▶ **WORK REQUIRED**
Please set down exactly the lines of the listing below from the line containing "state after reset." through the line containing "entry 3). -/", both lines included, leaving out all other lines.

▶ **MATERIAL FOR THIS TASK**
........

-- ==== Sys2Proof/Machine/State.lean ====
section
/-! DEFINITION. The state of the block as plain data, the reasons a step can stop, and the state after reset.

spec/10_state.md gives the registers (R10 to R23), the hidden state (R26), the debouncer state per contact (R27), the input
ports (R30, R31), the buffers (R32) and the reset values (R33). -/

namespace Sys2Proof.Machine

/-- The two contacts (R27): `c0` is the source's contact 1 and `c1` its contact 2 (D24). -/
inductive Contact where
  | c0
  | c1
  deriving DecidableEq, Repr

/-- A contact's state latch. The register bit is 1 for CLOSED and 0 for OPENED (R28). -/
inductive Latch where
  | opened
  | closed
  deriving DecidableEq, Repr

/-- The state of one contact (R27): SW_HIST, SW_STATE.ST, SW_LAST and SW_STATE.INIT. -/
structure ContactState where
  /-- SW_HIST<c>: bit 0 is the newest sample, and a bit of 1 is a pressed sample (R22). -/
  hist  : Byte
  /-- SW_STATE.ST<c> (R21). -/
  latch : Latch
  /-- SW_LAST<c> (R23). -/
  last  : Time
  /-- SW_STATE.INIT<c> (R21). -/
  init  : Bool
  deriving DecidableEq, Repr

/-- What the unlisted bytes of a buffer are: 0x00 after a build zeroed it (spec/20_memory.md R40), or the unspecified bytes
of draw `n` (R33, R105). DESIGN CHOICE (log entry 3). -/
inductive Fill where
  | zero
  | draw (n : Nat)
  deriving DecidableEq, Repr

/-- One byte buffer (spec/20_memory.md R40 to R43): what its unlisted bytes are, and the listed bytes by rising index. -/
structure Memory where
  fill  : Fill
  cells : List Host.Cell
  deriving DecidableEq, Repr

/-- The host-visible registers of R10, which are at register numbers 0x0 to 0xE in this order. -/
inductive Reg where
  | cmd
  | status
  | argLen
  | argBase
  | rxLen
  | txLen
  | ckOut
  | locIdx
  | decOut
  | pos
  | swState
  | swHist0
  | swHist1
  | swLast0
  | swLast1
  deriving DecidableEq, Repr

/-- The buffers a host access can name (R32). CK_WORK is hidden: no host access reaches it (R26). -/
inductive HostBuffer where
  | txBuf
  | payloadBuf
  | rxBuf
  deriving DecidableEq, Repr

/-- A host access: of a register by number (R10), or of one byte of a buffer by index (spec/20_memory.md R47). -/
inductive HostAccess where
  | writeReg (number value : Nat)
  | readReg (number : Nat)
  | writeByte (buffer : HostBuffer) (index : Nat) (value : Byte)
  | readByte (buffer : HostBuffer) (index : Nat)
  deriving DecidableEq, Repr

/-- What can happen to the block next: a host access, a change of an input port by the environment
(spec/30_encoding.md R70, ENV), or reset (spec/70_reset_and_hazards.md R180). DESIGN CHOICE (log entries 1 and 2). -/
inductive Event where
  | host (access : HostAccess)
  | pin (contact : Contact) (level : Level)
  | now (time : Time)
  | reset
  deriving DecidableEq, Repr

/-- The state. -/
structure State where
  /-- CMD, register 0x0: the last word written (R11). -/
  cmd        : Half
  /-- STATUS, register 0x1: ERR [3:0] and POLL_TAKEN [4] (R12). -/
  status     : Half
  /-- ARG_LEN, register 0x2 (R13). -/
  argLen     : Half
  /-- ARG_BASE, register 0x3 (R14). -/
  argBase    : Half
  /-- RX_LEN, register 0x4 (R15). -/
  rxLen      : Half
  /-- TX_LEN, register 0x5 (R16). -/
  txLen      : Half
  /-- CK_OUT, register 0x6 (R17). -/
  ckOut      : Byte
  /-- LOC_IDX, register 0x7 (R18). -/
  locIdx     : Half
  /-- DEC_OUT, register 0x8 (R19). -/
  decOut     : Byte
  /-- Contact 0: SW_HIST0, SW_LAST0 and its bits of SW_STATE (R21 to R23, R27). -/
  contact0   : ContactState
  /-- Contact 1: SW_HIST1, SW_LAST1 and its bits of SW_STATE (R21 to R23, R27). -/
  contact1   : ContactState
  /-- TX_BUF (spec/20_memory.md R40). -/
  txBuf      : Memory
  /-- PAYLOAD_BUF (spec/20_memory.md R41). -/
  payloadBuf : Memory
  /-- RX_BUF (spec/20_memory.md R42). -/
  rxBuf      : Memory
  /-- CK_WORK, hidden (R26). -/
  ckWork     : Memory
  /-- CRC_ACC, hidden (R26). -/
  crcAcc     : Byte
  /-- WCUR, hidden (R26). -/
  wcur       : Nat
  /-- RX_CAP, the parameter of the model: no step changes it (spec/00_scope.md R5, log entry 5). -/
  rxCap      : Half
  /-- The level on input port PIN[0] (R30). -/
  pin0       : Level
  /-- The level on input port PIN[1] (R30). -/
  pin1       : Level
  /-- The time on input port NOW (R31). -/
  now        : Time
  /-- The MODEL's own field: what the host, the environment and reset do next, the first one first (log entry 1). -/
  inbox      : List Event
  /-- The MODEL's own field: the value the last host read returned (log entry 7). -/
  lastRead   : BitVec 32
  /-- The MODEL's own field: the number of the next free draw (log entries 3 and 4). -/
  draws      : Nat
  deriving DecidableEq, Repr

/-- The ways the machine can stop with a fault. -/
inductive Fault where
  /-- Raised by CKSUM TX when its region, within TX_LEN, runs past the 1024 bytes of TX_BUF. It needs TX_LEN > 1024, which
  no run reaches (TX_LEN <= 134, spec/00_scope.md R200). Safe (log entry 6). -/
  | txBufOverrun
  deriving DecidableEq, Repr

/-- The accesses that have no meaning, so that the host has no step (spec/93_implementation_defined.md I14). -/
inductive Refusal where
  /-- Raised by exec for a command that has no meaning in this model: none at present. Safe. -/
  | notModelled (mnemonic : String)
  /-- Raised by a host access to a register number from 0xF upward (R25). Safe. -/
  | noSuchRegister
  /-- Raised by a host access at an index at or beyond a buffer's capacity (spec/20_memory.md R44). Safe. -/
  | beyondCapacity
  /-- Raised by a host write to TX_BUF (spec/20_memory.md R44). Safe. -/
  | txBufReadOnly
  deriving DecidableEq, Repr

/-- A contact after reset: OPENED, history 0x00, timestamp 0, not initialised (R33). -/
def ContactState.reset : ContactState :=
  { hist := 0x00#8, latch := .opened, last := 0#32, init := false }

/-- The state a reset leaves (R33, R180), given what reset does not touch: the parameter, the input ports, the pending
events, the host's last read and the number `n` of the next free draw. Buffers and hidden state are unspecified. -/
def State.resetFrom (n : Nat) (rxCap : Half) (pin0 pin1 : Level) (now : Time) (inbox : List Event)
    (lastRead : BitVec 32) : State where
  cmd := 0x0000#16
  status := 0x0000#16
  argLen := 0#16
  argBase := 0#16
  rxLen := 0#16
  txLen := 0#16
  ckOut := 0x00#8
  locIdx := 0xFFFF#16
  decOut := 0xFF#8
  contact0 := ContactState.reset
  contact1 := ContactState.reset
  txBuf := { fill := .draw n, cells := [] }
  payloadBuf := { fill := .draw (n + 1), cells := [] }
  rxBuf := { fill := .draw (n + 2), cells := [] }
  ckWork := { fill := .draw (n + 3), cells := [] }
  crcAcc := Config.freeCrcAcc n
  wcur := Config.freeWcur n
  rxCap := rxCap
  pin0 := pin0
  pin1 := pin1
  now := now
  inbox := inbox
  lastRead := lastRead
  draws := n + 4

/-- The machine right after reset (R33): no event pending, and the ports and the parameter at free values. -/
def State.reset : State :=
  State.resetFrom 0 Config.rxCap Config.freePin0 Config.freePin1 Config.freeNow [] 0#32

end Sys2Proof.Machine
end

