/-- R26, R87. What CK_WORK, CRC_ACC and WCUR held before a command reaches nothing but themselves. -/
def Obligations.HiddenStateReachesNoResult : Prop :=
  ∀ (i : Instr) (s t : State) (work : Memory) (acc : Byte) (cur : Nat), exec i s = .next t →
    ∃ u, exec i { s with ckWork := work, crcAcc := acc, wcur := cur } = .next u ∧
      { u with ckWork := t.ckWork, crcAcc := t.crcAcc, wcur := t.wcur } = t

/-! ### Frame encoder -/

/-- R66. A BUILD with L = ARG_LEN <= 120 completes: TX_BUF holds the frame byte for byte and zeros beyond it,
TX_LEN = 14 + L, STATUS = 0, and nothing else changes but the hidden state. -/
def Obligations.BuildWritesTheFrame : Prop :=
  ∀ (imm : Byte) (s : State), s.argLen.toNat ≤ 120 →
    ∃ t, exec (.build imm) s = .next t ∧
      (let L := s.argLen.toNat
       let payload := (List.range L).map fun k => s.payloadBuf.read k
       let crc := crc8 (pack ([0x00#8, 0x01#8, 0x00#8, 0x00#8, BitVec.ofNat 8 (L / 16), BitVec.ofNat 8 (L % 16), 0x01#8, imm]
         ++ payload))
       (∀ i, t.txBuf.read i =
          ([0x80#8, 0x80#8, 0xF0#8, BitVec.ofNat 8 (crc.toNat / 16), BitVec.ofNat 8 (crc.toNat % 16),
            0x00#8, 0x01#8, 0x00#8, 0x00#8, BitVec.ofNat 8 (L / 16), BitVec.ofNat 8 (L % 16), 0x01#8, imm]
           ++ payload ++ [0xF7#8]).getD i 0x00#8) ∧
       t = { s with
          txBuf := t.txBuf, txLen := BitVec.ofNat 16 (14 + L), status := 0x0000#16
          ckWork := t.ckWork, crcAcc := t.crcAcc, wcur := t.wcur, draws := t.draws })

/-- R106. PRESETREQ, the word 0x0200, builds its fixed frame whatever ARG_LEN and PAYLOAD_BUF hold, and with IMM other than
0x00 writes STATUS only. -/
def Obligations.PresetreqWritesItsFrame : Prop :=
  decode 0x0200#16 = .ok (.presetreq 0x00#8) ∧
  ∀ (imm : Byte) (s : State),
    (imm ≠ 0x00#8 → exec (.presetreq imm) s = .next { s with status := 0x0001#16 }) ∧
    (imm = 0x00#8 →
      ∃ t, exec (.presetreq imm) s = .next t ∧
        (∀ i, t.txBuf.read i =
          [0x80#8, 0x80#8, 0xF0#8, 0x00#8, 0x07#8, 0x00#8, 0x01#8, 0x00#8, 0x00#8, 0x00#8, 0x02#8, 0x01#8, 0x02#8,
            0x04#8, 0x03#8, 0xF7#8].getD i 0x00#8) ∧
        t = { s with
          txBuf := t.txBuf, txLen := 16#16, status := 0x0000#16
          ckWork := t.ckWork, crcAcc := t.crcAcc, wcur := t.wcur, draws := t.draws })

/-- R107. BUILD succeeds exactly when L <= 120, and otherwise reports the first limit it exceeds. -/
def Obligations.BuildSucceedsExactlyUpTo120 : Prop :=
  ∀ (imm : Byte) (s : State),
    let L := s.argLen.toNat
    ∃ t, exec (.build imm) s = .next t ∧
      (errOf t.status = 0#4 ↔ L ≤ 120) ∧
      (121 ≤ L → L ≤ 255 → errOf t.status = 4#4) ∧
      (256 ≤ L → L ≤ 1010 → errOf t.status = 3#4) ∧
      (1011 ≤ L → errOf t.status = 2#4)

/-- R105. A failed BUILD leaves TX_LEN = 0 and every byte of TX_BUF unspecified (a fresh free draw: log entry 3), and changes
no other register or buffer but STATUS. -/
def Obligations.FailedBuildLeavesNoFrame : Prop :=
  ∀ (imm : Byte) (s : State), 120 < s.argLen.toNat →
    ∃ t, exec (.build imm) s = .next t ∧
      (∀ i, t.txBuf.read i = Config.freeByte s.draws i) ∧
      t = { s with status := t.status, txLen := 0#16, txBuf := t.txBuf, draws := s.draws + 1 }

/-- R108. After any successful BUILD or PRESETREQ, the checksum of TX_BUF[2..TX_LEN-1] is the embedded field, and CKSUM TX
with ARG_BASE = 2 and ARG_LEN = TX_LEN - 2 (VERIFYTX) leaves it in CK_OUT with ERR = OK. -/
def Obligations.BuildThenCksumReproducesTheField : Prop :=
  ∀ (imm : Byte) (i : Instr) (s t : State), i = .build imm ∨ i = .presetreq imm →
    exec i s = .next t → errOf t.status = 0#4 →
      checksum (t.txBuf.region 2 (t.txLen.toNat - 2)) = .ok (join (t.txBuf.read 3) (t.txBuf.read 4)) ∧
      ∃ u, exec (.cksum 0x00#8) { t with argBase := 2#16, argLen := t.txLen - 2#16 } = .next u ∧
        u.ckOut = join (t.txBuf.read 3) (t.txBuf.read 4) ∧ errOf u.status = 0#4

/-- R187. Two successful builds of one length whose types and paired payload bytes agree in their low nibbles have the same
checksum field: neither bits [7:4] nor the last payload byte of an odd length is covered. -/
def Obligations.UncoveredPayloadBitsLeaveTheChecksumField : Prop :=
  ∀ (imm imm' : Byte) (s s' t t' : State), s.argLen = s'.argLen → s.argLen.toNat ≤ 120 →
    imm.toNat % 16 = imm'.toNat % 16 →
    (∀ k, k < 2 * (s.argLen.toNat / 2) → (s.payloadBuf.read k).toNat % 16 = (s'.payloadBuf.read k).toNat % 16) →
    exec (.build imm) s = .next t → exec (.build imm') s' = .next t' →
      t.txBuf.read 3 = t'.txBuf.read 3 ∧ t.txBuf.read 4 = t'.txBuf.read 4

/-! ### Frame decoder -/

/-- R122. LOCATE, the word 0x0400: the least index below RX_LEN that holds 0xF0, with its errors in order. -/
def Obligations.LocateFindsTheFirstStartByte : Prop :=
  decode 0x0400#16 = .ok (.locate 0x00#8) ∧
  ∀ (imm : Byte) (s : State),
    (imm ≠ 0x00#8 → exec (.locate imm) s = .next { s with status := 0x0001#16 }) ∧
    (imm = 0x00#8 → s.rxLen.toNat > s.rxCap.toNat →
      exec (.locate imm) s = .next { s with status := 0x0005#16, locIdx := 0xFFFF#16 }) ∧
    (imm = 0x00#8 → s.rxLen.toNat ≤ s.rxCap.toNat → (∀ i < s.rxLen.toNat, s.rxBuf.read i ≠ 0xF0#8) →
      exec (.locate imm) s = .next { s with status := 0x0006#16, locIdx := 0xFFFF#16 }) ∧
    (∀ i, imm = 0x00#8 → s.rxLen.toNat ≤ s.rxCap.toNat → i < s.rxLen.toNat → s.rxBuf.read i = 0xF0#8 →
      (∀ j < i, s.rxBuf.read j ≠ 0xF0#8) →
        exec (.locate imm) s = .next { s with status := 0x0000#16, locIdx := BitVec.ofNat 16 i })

........

▶ **TASK ANSWER**
/-! DEFINITION. The state of the block as plain data, the reasons a step can stop, and the state after reset.

spec/10_state.md gives the registers (R10 to R23), the hidden state (R26), the debouncer state per contact (R27), the input
ports (R30, R31), the buffers (R32) and the reset values (R33). -/

namespace Sys2Proof.Machine

/-- The two contacts (R27): `c0` is the source's contact 1 and `c1` its contact 2 (D24). -/
inductive Contact where
  | c0
  | c1
  deriving DecidableEq, Repr

/-- A contact's state latch. The register bit is 1 for CLOSED and 0 for OPENED (R28). -/
inductive Latch where
  | opened
  | closed
  deriving DecidableEq, Repr

/-- The state of one contact (R27): SW_HIST, SW_STATE.ST, SW_LAST and SW_STATE.INIT. -/
structure ContactState where
  /-- SW_HIST<c>: bit 0 is the newest sample, and a bit of 1 is a pressed sample (R22). -/
  hist  : Byte
  /-- SW_STATE.ST<c> (R21). -/
  latch : Latch
  /-- SW_LAST<c> (R23). -/
  last  : Time
  /-- SW_STATE.INIT<c> (R21). -/
  init  : Bool
  deriving DecidableEq, Repr

/-- What the unlisted bytes of a buffer are: 0x00 after a build zeroed it (spec/20_memory.md R40), or the unspecified bytes
of draw `n` (R33, R105). DESIGN CHOICE (log entry 3). -/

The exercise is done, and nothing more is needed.